WHAT THE EXERCISE ASKS - Wherever the string "units" appears in the records, return the line that holds it.

SOURCE DATA -
((

-- ==== Sys2Proof/Machine/TwinOps.lean ====
section
/-! DEFINITION. Twin groups as the framers and the merge engine share them (R349 to R361): copy states, the playout schedule and what
its loss does. Times are in units of 10 ps. -/

namespace Sys2Proof.Machine

def modProtect (f : Protect → Protect) (s : State) : State := { s with protect := f s.protect }
def modTwin (g : Nat) (f : Twin → Twin) (s : State) : State := modProtect (fun p => { p with twins := tblMod {} p.twins g f }) s
def modMirror (f : Mirror → Mirror) (s : State) : State := modProtect (fun p => { p with mirror := f p.mirror }) s

/-- An OTUCn frame period, 1.223 68 µs. -/
def framePeriod : Nat := 122368

/-- The model's clock in the units of this chapter. -/
def State.now (s : State) : Nat := s.localNs * 100

/-- A sequence less another, as a signed number (R351). -/
def seqDiff (a b : Word32) : Int := signed 32 (a - b).toNat

/-- A copy of a group: 0 A, 1 B. -/
def Twin.copy (t : Twin) (k : Nat) : Copy := if k = 0 then t.a else t.b
def Twin.setCopy (t : Twin) (k : Nat) (c : Copy) : Twin := if k = 0 then { t with a := c } else { t with b := c }
def Twin.modCopy (t : Twin) (k : Nat) (f : Copy → Copy) : Twin := t.setCopy k (f (t.copy k))

/-- The copy received on a unit. -/
def Twin.copyOf (t : Twin) (u : Nat) : Nat := if t.home = u then 0 else 1

/-- TW_STATE of R368: 0 disabled, 1 DOWN, 2 SINGLE, 3 DUAL. -/
def Twin.groupState (t : Twin) : Nat :=
  if !t.enabled then 0 else 1 + b2n (t.a.state == 3) + b2n (t.b.state == 3)

/-- Δ of R355: the arrival of copy B less that of copy A, of one sequence. -/
def Twin.delta (t : Twin) : Option Int :=
  match t.a.last, t.b.last with
  | some (sa, ta), some (sb, tb) => some (((tb : Int) - ta) - seqDiff sb sa * framePeriod)
  | _, _ => none

/-- |Δ| + (GUARD_FRAMES + 2) frame periods fits the depth (R355). -/
def Twin.inReach (t : Twin) : Bool :=
  match t.delta with
  | some d => decide (d.natAbs + (t.guard_ + 2) * framePeriod ≤ t.depthUs * 100000)
  | none => true

/-- The time at which the schedule plays a sequence. -/
def Twin.dueAt (t : Twin) (q : Word32) : Option Int := t.next.map (fun n => (n.2 : Int) + seqDiff q n.1 * framePeriod)

/-- The margin of a copy (R354). -/
def Twin.margin (t : Twin) (k : Nat) : Option Int :=
  match (t.copy k).last with
  | some (q, at_) => (t.dueAt q).map (fun d => d - at_)
  | none => none

def Twin.guardTime (t : Twin) : Nat := t.guard_ * framePeriod

/-- The group's state has changed: its event, with the cause for the copy that left ALIGNED. A change to SINGLE that no copy's leaving
made has no cause stated, and carries a free value (log entry 23). -/
def twinEvent (g old : Nat) (cause : Option Nat) (s : State) : State :=
  let t := s.twin g
  let new := t.groupState
  if new = old then s
  else if new = 3 then raise 0x0F02 0 (be 1 g ++ zeros 3) false s
  else if new = 2 then
    let (c, s) := match cause with | some c => (c, s) | none => drawBelow 256 s
    raise 0x0F01 0 (be 1 g ++ be 1 c ++ be 1 (if t.a.state = 3 then 0 else 1) ++ zeros 1) false s
  else if old ≤ 1 then s
  else raise 0x0F03 0 (be 1 g ++ be 1 (cause.getD 4) ++ zeros 2) true s

/-- The schedule moves to a copy's arrival plus the guard; the empty slots count (R359). -/
def rebaseTo (g k : Nat) (s : State) : State :=
  let t := s.twin g
  match (t.copy k).last, t.next with
  | some (q, at_), some (n, due) =>
    let new := ((at_ : Int) + t.guardTime - seqDiff q n * framePeriod).toNat
    bump pmTwin g 5 ((new - due) / framePeriod) (modTwin g (fun t => { t with next := some (n, max new due), stopped := false }) s)
  | _, _ => s

/-- Playout begins, or resumes after a stop, at a copy's next frame; the frames whose slots have passed are lost (R353, R360). -/
def startAt (g k : Nat) (s : State) : State :=
  let t := s.twin g
  match (t.copy k).last with
  | some (q, at_) =>
    let (n, due) := match t.next with
      | none => (q, at_ + t.guardTime)
      | some _ => (q + 1, at_ + t.guardTime + framePeriod)
    let lost := match t.next with | some (o, _) => (seqDiff n o).toNat | none => 0
    bump pmTwin g 5 lost (modTwin g (fun t => { t with next := some (n, due), stopped := false })
      (dropTag t.home s))
  | none => s

/-- A copy leaves for ABSENT (R356, R358); in SINGLE the loss of the aligned copy rebases to a pending one, or stops playout (R360). -/
def copyLost (g k cause : Nat) (s : State) : State :=
  let t := s.twin g
  if (t.copy k).state = 0 then s else
    let old := t.groupState
    let was := (t.copy k).state == 3
    let s := modTwin g (fun t => t.modCopy k (fun c => { c with state := 0, verified := 0, disagree := 0, late := 0, last := none })) s
    if !was ∨ (s.twin g).groupState ≠ 1 then twinEvent g old (some cause) s
    else if ((s.twin g).copy (1 - k)).state = 2 then
      twinEvent g old (some cause) (rebaseTo g (1 - k) (modTwin g (fun t => t.modCopy (1 - k) (fun c => { c with state := 3 })) s))
    else twinEvent g old (some cause) (modTwin g (fun t => { t with stopped := true }) s)

/-- A unit's framer has SSF, LOF or LOM (R356). -/
def framerLost (u : Nat) (s : State) : State :=
  match s.twinOf u with
  | some g => copyLost g ((s.twin g).copyOf u) 1 s
  | none => s

/-- A unit's framer is in frame with no SSF (R356). -/
def framerGained (u : Nat) (s : State) : State :=
  match s.twinOf u with
  | some g =>
    let k := (s.twin g).copyOf u
    if ((s.twin g).copy k).state = 0 then modTwin g (fun t => t.modCopy k (fun c => { c with state := 1, verified := 0, last := none })) s else s
  | none => s

/-- A copy has verified: ALIGNED on or ahead of the schedule, else PENDING or rebased (R356, R359, R360). -/
def copyVerified (g k : Nat) (s : State) : State :=
  let t := s.twin g
  let old := t.groupState
  let join := fun s => modTwin g (fun t => t.modCopy k (fun c => { c with state := 3, late := 0, disagree := 0 })) s
  if !t.inReach then s
  else if t.next.isNone || t.stopped then twinEvent g old none (startAt g k (join s))
  else match t.margin k with
    | none => s
    | some m =>
      if (t.guardTime : Int) ≤ m then twinEvent g old none (join s)
      else if t.rebase = 1 then twinEvent g old none (rebaseTo g k (join s))
      else modTwin g (fun t => t.modCopy k (fun c => { c with state := 2 })) s

end Sys2Proof.Machine
end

))

ANSWER SECTION -
its loss does. Times are in units of 10 ps. -/
/-- The model's clock in the units of this chapter. -/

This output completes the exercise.